Please find attached the output PDF file for your reference.
TestTrunk_new1.pdf (264.1 KB)

Let us know if you find any issue with the output PDF?

@amjad.sahi
Thank you for the help. It solves the problem of truncating but I see that the page is scaled up to an unusually large size. It is not honoring the paperSize value which I have set to letter.

@shreyap
Thank you for your feedback. We will further investigate your issue. In addition, if you want to put all the data on the worksheet on one page, it will inevitably cause a crowded situation, and you can only see the clear data by zooming in when viewing the PDF.

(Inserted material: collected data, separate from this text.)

-- ==== Sys2Proof/Machine/State.lean ====
section
/-! DEFINITION. The state of the part as plain data, block by block (spec 00, block table), the reasons to stop, and the
state right after a power-on reset. -/

namespace Sys2Proof.Machine

/-- Reasons to stop with a fault. The spec names none: every error of the part has a described effect (a counter, a
refused reply, a fault event, LOST), so this type has no constructor and no step faults (safe). -/
inductive Fault where
  deriving DecidableEq, Repr

/-- Reasons to refuse a command. -/
inductive Refusal where
  /-- A row whose meaning is not written; raised only by an arm of `exec` (safe). No arm is left so. -/
  | notModelled (mnemonic : String)
  deriving DecidableEq, Repr

/-! ## QDU and PCU (spec 01) -/

/-- Direction of travel, after inversion (R5, R10). -/
inductive Dir where
  | fwd
  | rev
  deriving DecidableEq, Repr

/-- Count modes (R4). -/
inductive CountMode where
  | x1
  | x2
  | x4
  deriving DecidableEq, Repr

/-- An input filter: count c and filtered level f (R1). -/
structure Filter where
  count : Nat
  level : Bool
  deriving DecidableEq, Repr

/-- The pair of filtered levels (A, B) (section 1.2). -/
structure Pair where
  a : Bool
  b : Bool
  deriving DecidableEq, Repr

/-- The Quadrature Decode Unit (R1..R9). -/
structure Qdu where
  a : Filter
  b : Filter
  z : Filter
  /-- samples of settling left; absent once settling has ended (R3) -/
  settling : Option Nat
  ref : Option Pair
  zRef : Option Bool
  quadErrors : Word16
  deriving DecidableEq, Repr

/-- The axis configuration (section 1.7). -/
structure AxisConfig where
  cpr : Nat
  countMode : CountMode
  invert : Bool
  filterLen : Nat
  indexEnable : Bool
  deriving DecidableEq, Repr

/-- A revolution count and an angle: what the part keeps of an absolute count (R11, section 2.2). -/
structure AbsPos where
  rev : Word32
  angle : Nat
  deriving DecidableEq, Repr

/-- The Position Counter Unit (R10). -/
structure Pcu where
  axis : AxisConfig
  pos : AbsPos
  dir : Dir
  deriving DecidableEq, Repr

/-! ## RFT (spec 02) -/

/-- Sync states (R22). -/
inductive SyncState where
  | free
  | seeking
  | locked
  | lost
  deriving DecidableEq, Repr

/-- Causes of the latest change of sync state (R22). -/
inductive SyncCause where
  | reset
  | seek
  | reference
  | travel
  | quadError
  | abort
  | release
  | indexErrors
  deriving DecidableEq, Repr

/-- The mark of a seek (section 2.2). -/
inductive Source where
  | index
  | latch (n : Fin 4)
  deriving DecidableEq, Repr

/-- Index policies (section 2.5). -/
inductive IndexPolicy where
  | observe
  | correct
  deriving DecidableEq, Repr

/-- A set of index-check settings (section 2.5). -/
structure CheckSet where
  check : Bool
  tolerance : Nat
  limit : Nat
  policy : IndexPolicy
  deriving DecidableEq, Repr

/-- The seek record (section 2.2). `edgeCode` is the code of the selected edge; for source INDEX the field is not
examined and the record's value is free (log 13). -/
structure SeekRecord where
  ticket : Byte
  source : Source
  edgeCode : Byte
  refValue : Nat
  travelLimit : Nat
  start : AbsPos
  deriving DecidableEq, Repr

/-- `index_pos` and `abs_at_last_index`, which are present together (section 2.2). -/
structure IndexRef where
  pos : Nat
  last : AbsPos
  deriving DecidableEq, Repr

/-- The reference record (section 2.2). -/
structure RefRecord where
  source : Source
  refValue : Nat
  lockedAt : Word32
  index : Option IndexRef
  consec : Nat
  lastD : Option Int
  deriving DecidableEq, Repr

/-- The sync state with the record that is present in it (section 2.1, R24). -/
inductive Sync where
  | free
  | seeking (r : SeekRecord)
  | locked (r : RefRecord)
  | lost (r : RefRecord)
  deriving DecidableEq, Repr

/-- The Reference Tracker (R22..R41). -/
structure Rft where
  sync : Sync
  cause : SyncCause
  configured : CheckSet
  inForce : CheckSet
  deriving DecidableEq, Repr

/-! ## TSU (spec 03) -/

/-- An entry of the count-timestamp history (R44). -/
structure StepTime where
  time : Word32
  dir : Dir
  deriving DecidableEq, Repr

/-- The Timebase and Speed Unit (R42..R58). -/
structure Tsu where
  timebase : Word32
  /-- whether a sample has been taken since the reset: the first sample carries the value 0 (R42) -/
  ticking : Bool
  /-- the history, NEWEST FIRST -/
  history : List StepTime
  lastDir : Option Dir
  estimate : Int
  presented : Int
  stalled : Bool
  overspeed : Bool
  depth : Nat
  stallMs : Nat
  overspeedLimit : Nat
  deriving DecidableEq, Repr

/-! ## CTS and BSC (spec 04, 06) -/

/-- Directions a window admits (R62). -/
inductive WinDir where
  | fwd
  | rev
  | both
  deriving DecidableEq, Repr

/-- A window (R60). -/
structure Window where
  on : Nat
  off : Nat
  dir : WinDir
  deriving DecidableEq, Repr

/-- One track of one bank: its window list in ascending order of `on`, and its parameters (R59, R64, R65). -/
structure TrackTable where
  windows : List Window
  leadUs : Nat
  hysteresis : Nat
  deriving DecidableEq, Repr

/-- A bank (R59). -/
structure Bank where
  tracks : Oct TrackTable
  pool : Nat
  deriving DecidableEq, Repr

/-- The Cam Table Store (R59..R81). -/
structure Cts where
  active : Bank
  shadow : Bank
  generation : Word16
  dirty : Bool
  deriving DecidableEq, Repr

/-- The policy of a pending commit, with its angle (section 6.2). -/
inductive CommitPolicy where
  | atPosition (p : Nat)
  | atIndex
  deriving DecidableEq, Repr

/-- The pending commit record (section 6.2). -/
structure Commit where
  ticket : Byte
  policy : CommitPolicy
  deriving DecidableEq, Repr

/-- The Bank Switch Controller (R105..R120). -/
structure Bsc where
  commit : Option Commit
  nextTicket : Byte
  deriving DecidableEq, Repr

/-! ## TEV (spec 05) -/

/-- Track modes (R82). -/
inductive TrackMode where
  | normal
  | forceOn
  | forceOff
  deriving DecidableEq, Repr

/-- Safe levels (R82, R93). -/
inductive SafeLevel where
  | off
  | on
  | hold
  deriving DecidableEq, Repr

/-- Polarities (R82, R95). -/
inductive Polarity where
  | activeHigh
  | activeLow
  deriving DecidableEq, Repr

/-- The hysteresis memory: change position and change direction (R82, R88). -/
structure Memory where
  position : Nat
  dir : Dir
  deriving DecidableEq, Repr

/-- The state of one track in the TEV, and its output pin (R82, R95). -/
structure Track where
  mode : TrackMode
  safe : SafeLevel
  polarity : Polarity
  stallInhibit : Bool
  evaluated : Bool
  memory : Option Memory
  inhibited : Bool
  held : Bool
  level : Bool
  switches : Word32
  /-- the last switch time; absent while the track has not switched since reset -/
  lastSwitch : Option Word32
  /-- the level of OUTn; `true` is high -/
  pin : Bool
  deriving DecidableEq, Repr

/-- The Track Evaluator (R82..R104). -/
structure Tev where
  enable : Bool
  tracks : Oct Track
  deriving DecidableEq, Repr

/-! ## LCU (spec 07) -/

/-- Edges a latch captures (R121). -/
inductive EdgeSel where
  | off
  | rise
  | fall
  | both
  deriving DecidableEq, Repr

/-- Kinds of a latch edge (R122). -/
inductive EdgeKind where
  | rise
  | fall
  deriving DecidableEq, Repr

/-- Latch modes (R121). -/
inductive LatchMode where
  | continuous
  | single
  deriving DecidableEq, Repr

/-- Arm states (R121). -/
inductive ArmState where
  | off
  | armed
  | spent
  deriving DecidableEq, Repr

/-- The state of one latch (R121). -/
structure Latch where
  edge : EdgeSel
  mode : LatchMode
  holdoffUs : Nat
  filterLen : Nat
  filter : Filter
  /-- samples of settling left; absent once settling has ended (R122) -/
  settling : Option Nat
  arm : ArmState
  /-- the timestamp of the last accepted edge while the holdoff runs (R125) -/
  holdoff : Option Word32
  lost : Word16
  suppressed : Word16
  deriving DecidableEq, Repr

/-- A capture record (R127). -/
structure Capture where
  latch : Fin 4
  edge : EdgeKind
  pos : AbsPos
  time : Word32
  referenced : Bool
  gap : Bool
  lostBefore : Byte
  generation : Word16
  deriving DecidableEq, Repr

/-- The Latch Capture Unit (R121..R140); the queue holds the oldest record first. -/
structure Lcu where
  latches : Quad Latch
  queue : List Capture
  tally : Byte
  deriving DecidableEq, Repr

@John.He , I understand that it is difficult to add so much content in a single sheet. We are ready to zoom in and look at it but we do not want the data to be truncated.

@shreyap ,

It is the feature of OnePagePerSheet, the paper size set in page setup is ignored when OnePagePerSheet is set to true.

When the minimum zoom 10% is set to the sheet, there may be some issues here and there. If you try it in Excel, and manually save the file to pdf in Excel. You will find that the pdf generated by Excel loses lots of data.
Anyway, we will investigate it further to see whether we can improve the output pdf.